Table 1.
Monoamine uptake inhibition and transporter binding affinities at DAT and SERT of substituted cathinones and cocaine. For monoamine uptake inhibition assays, values are IC50, given as μM (mean ± SEM) and for transporter binding affinities assays, values are Ki, given as μM (mean ± SEM) of 6 independent experiments performed per triplicate. hDAT/hSERT inhibition and affinity ratios were also calculated, as mentioned in Section 4.

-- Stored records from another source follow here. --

/-! ## State.setLine -/

@[simp] theorem State.setLine_pending (s : State) (k : Nat) (x : LineSt) : (s.setLine k x).pending = s.pending := rfl
@[simp] theorem State.setLine_now (s : State) (k : Nat) (x : LineSt) : (s.setLine k x).now = s.now := rfl
@[simp] theorem State.setLine_t0 (s : State) (k : Nat) (x : LineSt) : (s.setLine k x).t0 = s.t0 := rfl
@[simp] theorem State.setLine_held (s : State) (k : Nat) (x : LineSt) : (s.setLine k x).held = s.held := rfl
@[simp] theorem State.setLine_regs (s : State) (k : Nat) (x : LineSt) : (s.setLine k x).regs = s.regs := rfl
@[simp] theorem State.setLine_shadow (s : State) (k : Nat) (x : LineSt) : (s.setLine k x).shadow = s.shadow := rfl
@[simp] theorem State.setLine_ctr (s : State) (k : Nat) (x : LineSt) : (s.setLine k x).ctr = s.ctr := rfl
@[simp] theorem State.setLine_latch (s : State) (k : Nat) (x : LineSt) : (s.setLine k x).latch = s.latch := rfl
@[simp] theorem State.setLine_page (s : State) (k : Nat) (x : LineSt) : (s.setLine k x).page = s.page := rfl
@[simp] theorem State.setLine_out (s : State) (k : Nat) (x : LineSt) : (s.setLine k x).out = s.out := rfl
@[simp] theorem State.setLine_free (s : State) (k : Nat) (x : LineSt) : (s.setLine k x).free = s.free := rfl
@[simp] theorem State.setLine_hkUp (s : State) (k : Nat) (x : LineSt) : (s.setLine k x).hkUp = s.hkUp := rfl
@[simp] theorem State.setLine_msix (s : State) (k : Nat) (x : LineSt) : (s.setLine k x).msix = s.msix := rfl
@[simp] theorem State.setLine_sw (s : State) (k : Nat) (x : LineSt) : (s.setLine k x).sw = s.sw := rfl
@[simp] theorem State.setLine_rsq (s : State) (k : Nat) (x : LineSt) : (s.setLine k x).rsq = s.rsq := rfl
@[simp] theorem State.setLine_mir (s : State) (k : Nat) (x : LineSt) : (s.setLine k x).mir = s.mir := rfl
@[simp] theorem State.setLine_obs (s : State) (k : Nat) (x : LineSt) : (s.setLine k x).obs = s.obs := rfl
@[simp] theorem State.setLine_flt (s : State) (k : Nat) (x : LineSt) : (s.setLine k x).flt = s.flt := rfl
@[simp] theorem State.setLine_link (s : State) (k : Nat) (x : LineSt) : (s.setLine k x).link = s.link := rfl
@[simp] theorem State.setLine_ring (s : State) (k : Nat) (x : LineSt) : (s.setLine k x).ring = s.ring := rfl
@[simp] theorem State.setLine_time (s : State) (k : Nat) (x : LineSt) : (s.setLine k x).time = s.time := rfl
@[simp] theorem State.setLine_txts (s : State) (k : Nat) (x : LineSt) : (s.setLine k x).txts = s.txts := rfl
@[simp] theorem State.setLine_prot (s : State) (k : Nat) (x : LineSt) : (s.setLine k x).prot = s.prot := rfl
@[simp] theorem State.setLine_keySlot (s : State) (k : Nat) (x : LineSt) : (s.setLine k x).keySlot = s.keySlot := rfl
@[simp] theorem State.setLine_img (s : State) (k : Nat) (x : LineSt) : (s.setLine k x).img = s.img := rfl
@[simp] theorem State.setLine_twin (s : State) (k : Nat) (x : LineSt) : (s.setLine k x).twin = s.twin := rfl
@[simp] theorem State.setLine_brg (s : State) (k : Nat) (x : LineSt) : (s.setLine k x).brg = s.brg := rfl
@[simp] theorem State.setLine_trk (s : State) (k : Nat) (x : LineSt) : (s.setLine k x).trk = s.trk := rfl
@[simp] theorem State.setLine_dio (s : State) (k : Nat) (x : LineSt) : (s.setLine k x).dio = s.dio := rfl
@[simp] theorem State.setLine_lane (s : State) (k : Nat) (x : LineSt) : (s.setLine k x).lane = s.lane := rfl
@[simp] theorem State.setLine_mov (s : State) (k : Nat) (x : LineSt) : (s.setLine k x).mov = s.mov := rfl
@[simp] theorem State.setLine_cog (s : State) (k : Nat) (x : LineSt) : (s.setLine k x).cog = s.cog := rfl
@[simp] theorem State.setLine_can (s : State) (k : Nat) (x : LineSt) : (s.setLine k x).can = s.can := rfl
@[simp] theorem State.setLine_zone (s : State) (k : Nat) (x : LineSt) : (s.setLine k x).zone = s.zone := rfl
@[simp] theorem State.setLine_slu (s : State) (k : Nat) (x : LineSt) : (s.setLine k x).slu = s.slu := rfl
@[simp] theorem State.setLine_pwd (s : State) (k : Nat) (x : LineSt) : (s.setLine k x).pwd = s.pwd := rfl
@[simp] theorem State.setLine_usb (s : State) (k : Nat) (x : LineSt) : (s.setLine k x).usb = s.usb := rfl
@[simp] theorem State.setLine_qsh (s : State) (k : Nat) (x : LineSt) : (s.setLine k x).qsh = s.qsh := rfl
@[simp] theorem State.setLine_pcie (s : State) (k : Nat) (x : LineSt) : (s.setLine k x).pcie = s.pcie := rfl
@[simp] theorem State.setLine_hk (s : State) (k : Nat) (x : LineSt) : (s.setLine k x).hk = s.hk := rfl
@[simp] theorem State.setLine_crs (s : State) (k : Nat) (x : LineSt) : (s.setLine k x).crs = s.crs := rfl
@[simp] theorem State.setLine_upd (s : State) (k : Nat) (x : LineSt) : (s.setLine k x).upd = s.upd := rfl
@[simp] theorem State.setLine_key (s : State) (k : Nat) (x : LineSt) : (s.setLine k x).key = s.key := rfl
@[simp] theorem State.setLine_plumb (s : State) (k : Nat) (x : LineSt) : (s.setLine k x).plumb = s.plumb := rfl
@[simp] theorem State.setLine_rst (s : State) (k : Nat) (x : LineSt) : (s.setLine k x).rst = s.rst := rfl
@[simp] theorem State.setLine_tok (s : State) (k : Nat) (x : LineSt) : (s.setLine k x).tok = s.tok := rfl
@[simp] theorem State.setLine_flash (s : State) (k : Nat) (x : LineSt) : (s.setLine k x).flash = s.flash := rfl

/-! ## State.setCogSt -/

@[simp] theorem State.setCogSt_pending (s : State) (e : Nat) (x : CogSt) : (s.setCogSt e x).pending = s.pending := rfl
@[simp] theorem State.setCogSt_now (s : State) (e : Nat) (x : CogSt) : (s.setCogSt e x).now = s.now := rfl
@[simp] theorem State.setCogSt_t0 (s : State) (e : Nat) (x : CogSt) : (s.setCogSt e x).t0 = s.t0 := rfl
@[simp] theorem State.setCogSt_held (s : State) (e : Nat) (x : CogSt) : (s.setCogSt e x).held = s.held := rfl
@[simp] theorem State.setCogSt_regs (s : State) (e : Nat) (x : CogSt) : (s.setCogSt e x).regs = s.regs := rfl
@[simp] theorem State.setCogSt_shadow (s : State) (e : Nat) (x : CogSt) : (s.setCogSt e x).shadow = s.shadow := rfl
@[simp] theorem State.setCogSt_ctr (s : State) (e : Nat) (x : CogSt) : (s.setCogSt e x).ctr = s.ctr := rfl
@[simp] theorem State.setCogSt_latch (s : State) (e : Nat) (x : CogSt) : (s.setCogSt e x).latch = s.latch := rfl
@[simp] theorem State.setCogSt_page (s : State) (e : Nat) (x : CogSt) : (s.setCogSt e x).page = s.page := rfl
@[simp] theorem State.setCogSt_out (s : State) (e : Nat) (x : CogSt) : (s.setCogSt e x).out = s.out := rfl
@[simp] theorem State.setCogSt_free (s : State) (e : Nat) (x : CogSt) : (s.setCogSt e x).free = s.free := rfl
@[simp] theorem State.setCogSt_hkUp (s : State) (e : Nat) (x : CogSt) : (s.setCogSt e x).hkUp = s.hkUp := rfl
@[simp] theorem State.setCogSt_msix (s : State) (e : Nat) (x : CogSt) : (s.setCogSt e x).msix = s.msix := rfl
@[simp] theorem State.setCogSt_sw (s : State) (e : Nat) (x : CogSt) : (s.setCogSt e x).sw = s.sw := rfl
@[simp] theorem State.setCogSt_rsq (s : State) (e : Nat) (x : CogSt) : (s.setCogSt e x).rsq = s.rsq := rfl
@[simp] theorem State.setCogSt_mir (s : State) (e : Nat) (x : CogSt) : (s.setCogSt e x).mir = s.mir := rfl
@[simp] theorem State.setCogSt_obs (s : State) (e : Nat) (x : CogSt) : (s.setCogSt e x).obs = s.obs := rfl
@[simp] theorem State.setCogSt_flt (s : State) (e : Nat) (x : CogSt) : (s.setCogSt e x).flt = s.flt := rfl
@[simp] theorem State.setCogSt_link (s : State) (e : Nat) (x : CogSt) : (s.setCogSt e x).link = s.link := rfl
@[simp] theorem State.setCogSt_ring (s : State) (e : Nat) (x : CogSt) : (s.setCogSt e x).ring = s.ring := rfl
@[simp] theorem State.setCogSt_time (s : State) (e : Nat) (x : CogSt) : (s.setCogSt e x).time = s.time := rfl
@[simp] theorem State.setCogSt_txts (s : State) (e : Nat) (x : CogSt) : (s.setCogSt e x).txts = s.txts := rfl
@[simp] theorem State.setCogSt_prot (s : State) (e : Nat) (x : CogSt) : (s.setCogSt e x).prot = s.prot := rfl
@[simp] theorem State.setCogSt_keySlot (s : State) (e : Nat) (x : CogSt) : (s.setCogSt e x).keySlot = s.keySlot := rfl
@[simp] theorem State.setCogSt_img (s : State) (e : Nat) (x : CogSt) : (s.setCogSt e x).img = s.img := rfl
@[simp] theorem State.setCogSt_twin (s : State) (e : Nat) (x : CogSt) : (s.setCogSt e x).twin = s.twin := rfl
@[simp] theorem State.setCogSt_brg (s : State) (e : Nat) (x : CogSt) : (s.setCogSt e x).brg = s.brg := rfl
@[simp] theorem State.setCogSt_trk (s : State) (e : Nat) (x : CogSt) : (s.setCogSt e x).trk = s.trk := rfl
@[simp] theorem State.setCogSt_line (s : State) (e : Nat) (x : CogSt) : (s.setCogSt e x).line = s.line := rfl
@[simp] theorem State.setCogSt_dio (s : State) (e : Nat) (x : CogSt) : (s.setCogSt e x).dio = s.dio := rfl
@[simp] theorem State.setCogSt_lane (s : State) (e : Nat) (x : CogSt) : (s.setCogSt e x).lane = s.lane := rfl
@[simp] theorem State.setCogSt_mov (s : State) (e : Nat) (x : CogSt) : (s.setCogSt e x).mov = s.mov := rfl
@[simp] theorem State.setCogSt_can (s : State) (e : Nat) (x : CogSt) : (s.setCogSt e x).can = s.can := rfl
@[simp] theorem State.setCogSt_zone (s : State) (e : Nat) (x : CogSt) : (s.setCogSt e x).zone = s.zone := rfl
@[simp] theorem State.setCogSt_slu (s : State) (e : Nat) (x : CogSt) : (s.setCogSt e x).slu = s.slu := rfl
@[simp] theorem State.setCogSt_pwd (s : State) (e : Nat) (x : CogSt) : (s.setCogSt e x).pwd = s.pwd := rfl
@[simp] theorem State.setCogSt_usb (s : State) (e : Nat) (x : CogSt) : (s.setCogSt e x).usb = s.usb := rfl
@[simp] theorem State.setCogSt_qsh (s : State) (e : Nat) (x : CogSt) : (s.setCogSt e x).qsh = s.qsh := rfl
@[simp] theorem State.setCogSt_pcie (s : State) (e : Nat) (x : CogSt) : (s.setCogSt e x).pcie = s.pcie := rfl
@[simp] theorem State.setCogSt_hk (s : State) (e : Nat) (x : CogSt) : (s.setCogSt e x).hk = s.hk := rfl
@[simp] theorem State.setCogSt_crs (s : State) (e : Nat) (x : CogSt) : (s.setCogSt e x).crs = s.crs := rfl
@[simp] theorem State.setCogSt_upd (s : State) (e : Nat) (x : CogSt) : (s.setCogSt e x).upd = s.upd := rfl
@[simp] theorem State.setCogSt_key (s : State) (e : Nat) (x : CogSt) : (s.setCogSt e x).key = s.key := rfl
@[simp] theorem State.setCogSt_plumb (s : State) (e : Nat) (x : CogSt) : (s.setCogSt e x).plumb = s.plumb := rfl
@[simp] theorem State.setCogSt_rst (s : State) (e : Nat) (x : CogSt) : (s.setCogSt e x).rst = s.rst := rfl
@[simp] theorem State.setCogSt_tok (s : State) (e : Nat) (x : CogSt) : (s.setCogSt e x).tok = s.tok := rfl
@[simp] theorem State.setCogSt_flash (s : State) (e : Nat) (x : CogSt) : (s.setCogSt e x).flash = s.flash := rfl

| Transfected HEK293 Cells | ||||||
|---|---|---|---|---|---|---|
| Monoamine Uptake Inhibition | Transporter Binding Affinities | |||||
| Compound | [3H]MPP+ Uptake at hDAT | [3H]5-HT Uptake at hSERT | hDAT/hSERT Inhibition Ratio | [3H]WIN35,428 Binding at hDAT | [3H]Imipramine Binding at hSERT | hDAT/hSERT Affinity Ratio |
| α-PVP | 0.129 (±0.002) | >100 | 3418 | 0.017 (±0.001) | >100 | 8514 |
| 3-F-α-PVP | 0.132 (±0.016) | >100 | 1819 | 0.014 (±0.001) | 63.53 (±7.62) | 4540 |
| 4-F-α-PVP | 0.154 (±0.019) | >100 | 1366 | 0.049 (±0.004) | 57.88 (±4.27) | 1173 |
| 3-Cl-α-PVP | 0.349 (±0.033) | 33.33 (±2.46) | 95 | 0.013 (± 0.001) | 16.43 (±0.50) | 1234 |
| 4-Cl-α-PVP | 0.391 (±0.025) | 15.17 (±0.24) | 38 | 0.016 (± 0.001) | 7.90 (±0.18) | 478 |
| 3,4-Cl-α-PVP | 0.266 (±0.012) | 12.74 (±0.28) | 47 | 0.011 (± 0.001) | 4.99 (±0.27) | 462 |
| 3-Br-α-PVP | 0.117 (±0.016) | 39.96 (±6.38) | 341 | 0.012 (±0.002) | 5.60 (±0.31) | 470 |
| 4-Br-α-PVP | 0.156 (±0.012) | 23.11 (±2.27) | 148 | 0.024 (±0.001) | 1.25 (±0.09) | 52 |
| Cocaine | 0.231 (±0.013) | 1.85 (±0.28) | 7.98 | 0.283 (±0.04) | 0.54 (±0.03) | 1.92 |
hDAT/hSERT ratio = 1/DAT IC50:1/SERT IC50.